Происходившее в душе Любы странно совпадало с тем, что творилось на земле. Там, в душе, так же боролись, на равных, тепло и холод, солнечный свет и резкие летучие тени; погожие, по-августовски золотые спокойные дни перемежались хмурыми, дождливыми, знобкими. Больше того, как и в природе случалось несколько перемен на дню. Например, Люба просыпалась с ярким добрым солнышком в душе. «Я счастлива, — говорила она себе, — а скоро буду еще счастливей. Чего мне тревожиться?..» Весь мир тогда сиял красками, будто новенькая, не просохшая еще картина, дали яснели и делались такими четкими, что все было видно. И Люба видела тогда свой дом — не прежний, родительский, в нем давно уж жили другие, чужие люди, а именно свой, дом, в котором она хозяйка, непременно с палисадом, полным диковинных цветов, которые она будет разводить, с веселой, неугомонной, как солнечный зайчик, девочкой, что топочет по всем комнатам и звенит круглый день, будто серебряный колокольчик, и, набегавшись, затихает где-нибудь в уголке дивана, застигнутая сладким сном… Но именно оттого, что будущее рисовалось так живо и счастливо, поднималась тревога и глухой тенью заволакивала картину желанного счастья. Тень разрасталась, смазывая горизонт, начинало тянуть оттуда отрезвляющим холодом. Неужто там, впереди, ненастье одно? Ветер взвихривал палую листву, и вот уж все вокруг погасло, нахмурилось, и с распластанной широко, набрякшей тучи упал косой дымный занавес, и солнце разлучено с землей, кажется — и нет его вовсе там, поверх тяжелого, по-осеннему затяжного дождя…

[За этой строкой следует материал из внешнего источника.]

-- ==== Sys2Proof/Machine/Regs.lean ====
section
/-!
DEFINITION. The register map of BAR0 (R589, R590): one row a register or a repeated register, with the write behaviour
of R7's access types and the retention classes of R8, and one named `Field` a field. The rows and fields are those of
the register tables of the chapters (R77, R108, R154, R185, R212, R253, R283, R321, R341, R342, R381, R411, R436,
R464, R465, R485, R514, R515, R539, R564, R588) and of the MSI-X structures of R591.
-/
namespace Sys2Proof.Machine

/-- One register, or one register repeated `count` times at `stride` (R590): its reset word, the bits that a host write
sets (RW), the bits that a written 1 clears (W1C), and the bits of the retention classes V, K, N and P of R8. -/
structure RegRow where
  base : Nat
  stride : Nat
  count : Nat
  reset : Nat
  rw : Nat
  w1c : Nat
  v : Nat
  k : Nat
  n : Nat
  p : Nat
  deriving DecidableEq, Repr

/-- One field of a register: the address of its register in instance 0, the step from one instance to the next, its
lowest bit and its width. -/
structure Field where
  base : Nat
  stride : Nat
  lo : Nat
  width : Nat
  deriving DecidableEq, Repr

/-- The address of a field's register in instance `i`. -/
def Field.addr (f : Field) (i : Nat) : Nat := f.base + f.stride * i

namespace F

«Да почему так плохо? Почему должно быть плохо?» И туча, разродившись дождем или градом, медленно отходила, в рваную, клубящуюся прорежину ее оранжевым мячиком выкатывалось солнце, и все, что ни было вокруг, прояснялось, светлело, радовалось…

Люба поняла: не сладить ей одной с этими тревогами, сомнениями, вопросами, что, будто тучки, дожидающиеся своего часа, маячили по-над горизонтом и дышали остудой, угрозой. Порой она фантазировала: вот был бы рядом мудрый, добрый человек, который ответил бы на все вопросы, размел бы все сомнения. На центральной усадьбе, после вечерней планерки, Люба зашла в библиотеку. Запрокинув голову, медленно обвела глазами ряды книг на полках, потом за стеклом шкафа, на столе, где они лежали стопками, — любую выбирай. Книги были всякие: толстые и тонкие, в бумажных обложках, распухшие, мохнатые, оттого что их много читали, и плотные, будто спрессованные. Она свела взгляд на библиотекаршу, сидевшую за столом, и настороженно вгляделась в ее лицо. Скуластенькое, молодое еще, но усталое, погасшее, болезненно напряженное, словно тайный недуг грызет ее, а она терпит из последних сил. Люба вспомнила: муж библиотекарши, прежде шофер, нынче слесарь, прав его лишили, раньше попивал, а теперь уж не просыхает. Но ладно бы только это — руки стал дома распускать. Однажды она не успела убежать к соседке. Он сначала толкнул ее, потом ударил, бровь рассек, правая бровь так и осталась перебитой на самом изломе, у виска. Помнится, библиотекарша сказала о нем: «Хоть и совсем бы не заявлялся, только получку в форточку бросал». А ведь любил, ухаживал, обещался беречь. И вот — на третьем году супружеской жизни бьет, даже при ребенке. Где же оно, семейное счастье, да и бывает ли, или это мечта одна? Любе опять стало неспокойно, и она, вздохнув, ушла из библиотеки. Шла, здороваясь машинально со встречными, думала о библиотекарше: «Ну за что ей такая участь? Почему он так переменился к ней?»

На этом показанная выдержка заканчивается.